-- ==== Sys2Proof/Tests/Slice0.lean ====
section
/-! SUPPORT. The model's own tests, expected values from 95_test_vectors.md (V-…, W…) or worked out by hand from the
rules, and a named witness for every obligation that has hypotheses. -/

namespace Sys2Proof.Tests

open Sys2Proof Sys2Proof.Machine Sys2Proof.Statements

/-! ## Decoding: every command from its request, the code in binary from R82, R85 and R86 -/

theorem test_decode_resets :
    decode ⟨0b00000001#8, 0, 0, []⟩ = .ok .rfReset ∧ decode ⟨0b00000010#8, 0, 0, []⟩ = .ok .memReset :=
  ⟨rfl, rfl⟩

theorem test_decode_register_reads :
    decode ⟨0b00010000#8, 0, 0, []⟩ = .ok .regReadA ∧ decode ⟨0b00010001#8, 0, 0, []⟩ = .ok .regReadB ∧
    decode ⟨0b00010010#8, 0, 0, []⟩ = .ok .regReadC ∧ decode ⟨0b00010011#8, 0, 0, []⟩ = .ok .regReadD ∧
    decode ⟨0b00010100#8, 0, 0, []⟩ = .ok .regReadE ∧ decode ⟨0b00010101#8, 0, 0, []⟩ = .ok .regReadF ∧
    decode ⟨0b00010110#8, 0, 0, []⟩ = .ok .regReadH ∧ decode ⟨0b00010111#8, 0, 0, []⟩ = .ok .regReadL ∧
    decode ⟨0b00011000#8, 0, 0, []⟩ = .ok .regReadSP ∧ decode ⟨0b00011001#8, 0, 0, []⟩ = .ok .regReadPC :=
  ⟨rfl, rfl, rfl, rfl, rfl, rfl, rfl, rfl, rfl, rfl⟩

theorem test_decode_register_writes :
    decode ⟨0b00100000#8, 0, 0x00FF#16, []⟩ = .ok (.regWriteA 0xFF#8) ∧
    decode ⟨0b00100001#8, 0, 0x007F#16, []⟩ = .ok (.regWriteB 0x7F#8) ∧
    decode ⟨0b00100010#8, 0, 0x0001#16, []⟩ = .ok (.regWriteC 0x01#8) ∧
    decode ⟨0b00100011#8, 0, 0x0080#16, []⟩ = .ok (.regWriteD 0x80#8) ∧
    decode ⟨0b00100100#8, 0, 0x005A#16, []⟩ = .ok (.regWriteE 0x5A#8) ∧
    decode ⟨0b00100101#8, 0, 0x000F#16, []⟩ = .ok (.regWriteF 0x0F#8) ∧
    decode ⟨0b00100110#8, 0, 0x00AB#16, []⟩ = .ok (.regWriteH 0xAB#8) ∧
    decode ⟨0b00100111#8, 0, 0x0000#16, []⟩ = .ok (.regWriteL 0x00#8) ∧
    decode ⟨0b00101000#8, 0, 0xFFFE#16, []⟩ = .ok (.regWriteSP 0xFFFE#16) ∧
    decode ⟨0b00101001#8, 0, 0x1234#16, []⟩ = .ok (.regWritePC 0x1234#16) :=
  ⟨rfl, rfl, rfl, rfl, rfl, rfl, rfl, rfl, rfl, rfl⟩

theorem test_decode_pairs :
    decode ⟨0b00110000#8, 0, 0, []⟩ = .ok .pairReadAF ∧ decode ⟨0b00110001#8, 0, 0, []⟩ = .ok .pairReadBC ∧
    decode ⟨0b00110010#8, 0, 0, []⟩ = .ok .pairReadDE ∧ decode ⟨0b00110011#8, 0, 0, []⟩ = .ok .pairReadHL ∧
    decode ⟨0b01000000#8, 0, 0x12FF#16, []⟩ = .ok (.pairWriteAF 0x12FF#16) ∧
    decode ⟨0b01000001#8, 0, 0x1234#16, []⟩ = .ok (.pairWriteBC 0x1234#16) ∧
    decode ⟨0b01000010#8, 0, 0x0304#16, []⟩ = .ok (.pairWriteDE 0x0304#16) ∧
    decode ⟨0b01000011#8, 0, 0xC000#16, []⟩ = .ok (.pairWriteHL 0xC000#16) :=
  ⟨rfl, rfl, rfl, rfl, rfl, rfl, rfl, rfl⟩
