/-- Precision (rule R135): a raising delivery has changed nothing, unless it went through a task gate; and nothing is
raised in Real Address Mode. -/
def Obligations.RaiseChangesNothing : Prop :=
  ∀ (ev : Event) (s u : State) (e : Exc) (code : Word), deliver ev s = .raised u e code →
    s.pe = true ∧ (gateKind (descriptorAr (s.idtEntry ev.vector)) ≠ some .taskGate → u = s)

/-- Every exception that a delivery raises is a row of the table of rule R130: exception and error code together. -/
def Obligations.RaisesAreInTheTable : Prop :=
  ∀ (ev : Event) (s u : State) (e : Exc) (code : Word), deliver ev s = .raised u e code →
    let selector := gateSelector (s.idtEntry ev.vector)
    ((e = .gp ∨ e = .np) ∧ code = vectorCode ev.vector ev.ext) ∨
    (e = .gp ∧ code = if ev.ext then 1#16 else 0#16) ∨
    ((e = .gp ∨ e = .np) ∧ code = selectorCode selector ev.ext) ∨
    ((e = .ts ∨ e = .ss) ∧ ∃ k < 3, code = selectorCode (s.tssStackSelector k) ev.ext) ∨
    ((e = .ss ∨ e = .gp) ∧ code = 0#16) ∨
    ((e = .ts ∨ e = .np) ∧ code = selector &&& 0xFFFC#16)

/-- EVERY OUTCOME OF AN INSTRUCTION (rule R29): where no gate is a task gate, an instruction that answers a next state
has advanced over an untaken `INTO`, or has shut the processor down for want of real-mode stack space, or has entered
the handler of its own interrupt, or that of one exception, which the delivery of its own interrupt raised or the
check of rule R86; each entry changes exactly what its predicate says, all of memory and every register included. -/
def Obligations.EveryOutcome : Prop :=
  ∀ (i : Instr) (s t : State), NoTaskGates s → exec i s = .next t →
    (i = .into ∧ s.overflowFlag = false ∧ t = { s with eip := s.eip + 1#32 }) ∨
    (∃ n, interruptOf s i = some n ∧ s.pe = false ∧ (s.sp = 1#16 ∨ s.sp = 3#16 ∨ s.sp = 5#16) ∧
      t.shutdown = true) ∨
    (∃ n, interruptOf s i = some n ∧ deliver (bySoftware n i.length s) s = .transferred t ∧
      HandlerEntered (bySoftware n i.length s) s t) ∨
    (∃ e code, s.pe = true ∧
      ((∃ n, interruptOf s i = some n ∧ deliver (bySoftware n i.length s) s = .raised s e code) ∨
        (∃ imm8, i = .intImm8 imm8 ∧ s.vmFlag = true ∧ s.iopl < 3 ∧ e = .gp ∧ code = 0#16)) ∧
      HandlerEntered (byException e code s) s t)

/-- THE FRAME of the three instructions (rules R28, R29, R87, R90): while the processor runs on and no gate is a task
gate, no instruction changes a general register other than ESP, PE, the table registers, TR, or any flag but IF, TF,
NT and VM; SS changes only with the privilege level, a data segment register only on the way out of Virtual 8086
Mode; memory changes only in the bytes the entry pushed, as many as the path and the error code take; and where no
handler is entered nothing changes but EIP. -/
def Obligations.InstructionFrame : Prop :=
  ∀ (i : Instr) (s t : State), NoTaskGates s → exec i s = .next t → t.shutdown = false →
    t.gpr = s.gpr ∧ t.pe = s.pe ∧ t.paging = s.paging ∧
    t.idtr = s.idtr ∧ t.gdtr = s.gdtr ∧ t.ldtr = s.ldtr ∧ t.tr = s.tr ∧
    (∀ k, k ≠ Flags.tfBit → k ≠ Flags.ifBit → k ≠ Flags.ntBit → k ≠ Flags.vmBit →
      t.eflags.getLsbD k = s.eflags.getLsbD k) ∧
    (t.privilege = s.privilege → t.ss = s.ss) ∧
    (s.mode ≠ .v86 → t.ds = s.ds ∧ t.es = s.es ∧ t.fs = s.fs ∧ t.gs = s.gs) ∧
    (enteredEvent i s = none → (∀ a, t.byteAt a = s.byteAt a) ∧ t = { s with eip := t.eip }) ∧
    ∀ ev, enteredEvent i s = some ev →
      (s.pe = true → OnlyStored s t t.stackLinear (entryBytes ev s)) ∧
      (s.pe = false → ∀ a, (∀ k < 3, a ∉ span (t.realSlot k) 2) → t.byteAt a = s.byteAt a)

/-- Privilege and modes (rules R139, R140): while the processor runs on and no gate is a task gate, an instruction
never lowers privilege, never changes PE, never enters Virtual 8086 Mode, and leaves that mode only for Protected
Mode at level 0. -/
def Obligations.PrivilegeAndModes : Prop :=
  ∀ (i : Instr) (s t : State), NoTaskGates s → exec i s = .next t → t.shutdown = false →
    t.privilege ≤ s.privilege ∧ t.pe = s.pe ∧ (t.mode = .v86 → s.mode = .v86) ∧
      (s.mode = .v86 → t.mode = .v86 ∨ (t.mode = .prot ∧ t.privilege = 0#2))

/-- Interrupt gate against trap gate (rule R119): through either, and on each path, the resulting states differ in the
IF flag alone, which the interrupt gate clears and the trap gate leaves; both clear TF and NT, and VM from Virtual
8086 Mode, where NT is 0 on entry (decision D12) and stays so. In Real Address Mode there are no gates and IF is
always cleared. -/
def Obligations.GatesDifferInInterruptFlag : Prop :=
  ∀ (ev : Event) (s : State) (g : Target) (n : NewStack),
    let clearIf (t : State) : State := { t with eflags := Flags.clear t.eflags 9 }
    let trap := { g with isInterrupt := false }
    let intr := { g with isInterrupt := true }
    sameTransfer ev intr s = clearIf (sameTransfer ev trap s) ∧
    innerTransfer ev intr n s = clearIf (innerTransfer ev trap n s) ∧
    v86Transfer ev intr n s = clearIf (v86Transfer ev trap n s) ∧
    (∀ t ∈ [sameTransfer ev trap s, innerTransfer ev trap n s, v86Transfer ev trap n s],
      t.interruptFlag = s.interruptFlag ∧ t.trapFlag = false) ∧
    (sameTransfer ev trap s).nestedTaskFlag = false ∧ (innerTransfer ev trap n s).nestedTaskFlag = false ∧
    (v86Transfer ev trap n s).vmFlag = false ∧
    (s.nestedTaskFlag = false → (v86Transfer ev trap n s).nestedTaskFlag = false) ∧
    (realTransfer ev s).interruptFlag = false

/-- Self-modified code (rule R61): every byte that an instruction changed is remembered as stored by a push, so that a
later fetch of it is refused; and no instruction makes the machine forget an address, be it through a task gate
(the MODEL'S CHOICE, log entries 4 and 12). -/
def Obligations.ChangedBytesAreRemembered : Prop :=
  ∀ (i : Instr) (s t : State), exec i s = .next t →
    (NoTaskGates s → t.shutdown = false → ∀ a, t.byteAt a ≠ s.byteAt a → a ∈ t.pushed) ∧
      ∀ a ∈ s.pushed, a ∈ t.pushed

/-- The other general registers do not matter (rules R28, R90): whatever EAX, ECX, EDX, EBX, EBP, ESI and EDI hold, an
instruction does the same to everything else and leaves them alone. -/
def Obligations.GeneralRegistersDoNotMatter : Prop :=
  ∀ (i : Instr) (s t : State) (g : GeneralRegs), NoTaskGates s → exec i s = .next t → t.shutdown = false →
    exec i { s with gpr := g } = .next { t with gpr := g }

/-- An external interrupt (rules R13, R136): not taken while IF = 0; taken while IF = 1, with EXT = 1, no error code,
no check of the gate's DPL, and the next instruction to execute as the return location. -/
def Obligations.ExternalInterruptDelivery : Prop :=
  ∀ (vector : Byte) (s : State), s.shutdown = false →
    (s.eflags.getLsbD 9 = false → externalInterrupt vector s = .next s) ∧
    (s.eflags.getLsbD 9 = true → externalInterrupt vector s = interrupt
      { vector := vector, software := false, errcode := none, ext := true, retSelector := s.cs.selector,
        retOffset := s.eip, nested := false } s)

/-! ### The operations and the layouts -/

/-- Push (rule R46): the stack top is SS:ESP or SS:SP by the B bit in Protected Mode, at the base of SS (rule R45), and
SS:SP at selector * 16 in Real Address Mode and Virtual 8086 Mode (rule R44); the stack pointer goes down first, by
the width of the push, as ESP or as SP; the value stands at the new stack top; a padded push puts two free bytes
above the word, drawn afresh, so that no later push draws them again (decision D21, log entry 3); every other byte
of memory and every other register is unchanged. -/
def Obligations.PushStoresAtTheNewTop : Prop :=
  ∀ (s : State) (v : Word) (w : DWord),
    let protectedMode : Prop := s.pe = true ∧ s.vmFlag = false
    let frame (t : State) (n draws : Nat) : Prop :=
      t.esp = lowered s.stackWide s.esp n ∧ OnlyStored s t t.stackLinear n ∧ t.draws = s.draws + draws ∧
        t = { s with esp := t.esp, mem := t.mem, free := t.free, pushed := t.pushed, draws := t.draws }
    (s.stackWide = true ↔ protectedMode ∧ s.ss.inv.big = true) ∧
    (protectedMode → s.stackLinear =
      s.ss.inv.base + if s.ss.inv.big = true then s.esp else (s.esp.setWidth 16).setWidth 32) ∧
    (¬ protectedMode → s.stackLinear = s.ss.selector.setWidth 32 * 16#32 + (s.esp.setWidth 16).setWidth 32) ∧
    (frame (s.push16 v) 2 0 ∧ (s.push16 v).read16 (s.push16 v).stackLinear = v) ∧
    (frame (s.push32 w) 4 0 ∧ (s.push32 w).read32 (s.push32 w).stackLinear = w) ∧
    (frame (s.pushPadded v) 4 2 ∧ (s.pushPadded v).read16 (s.pushPadded v).stackLinear = v ∧
      (s.pushPadded v).read16 ((s.pushPadded v).stackLinear + 2#32) =
        Config.freeByte (s.draws + 1) ++ Config.freeByte s.draws)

******

What you are asked to do: Select and copy every line of the listing with the word "processor".

Reply:
has advanced over an untaken `INTO`, or has shut the processor down for want of real-mode stack space, or has entered
/-- THE FRAME of the three instructions (rules R28, R29, R87, R90): while the processor runs on and no gate is a task
/-- Privilege and modes (rules R139, R140): while the processor runs on and no gate is a task gate, an instruction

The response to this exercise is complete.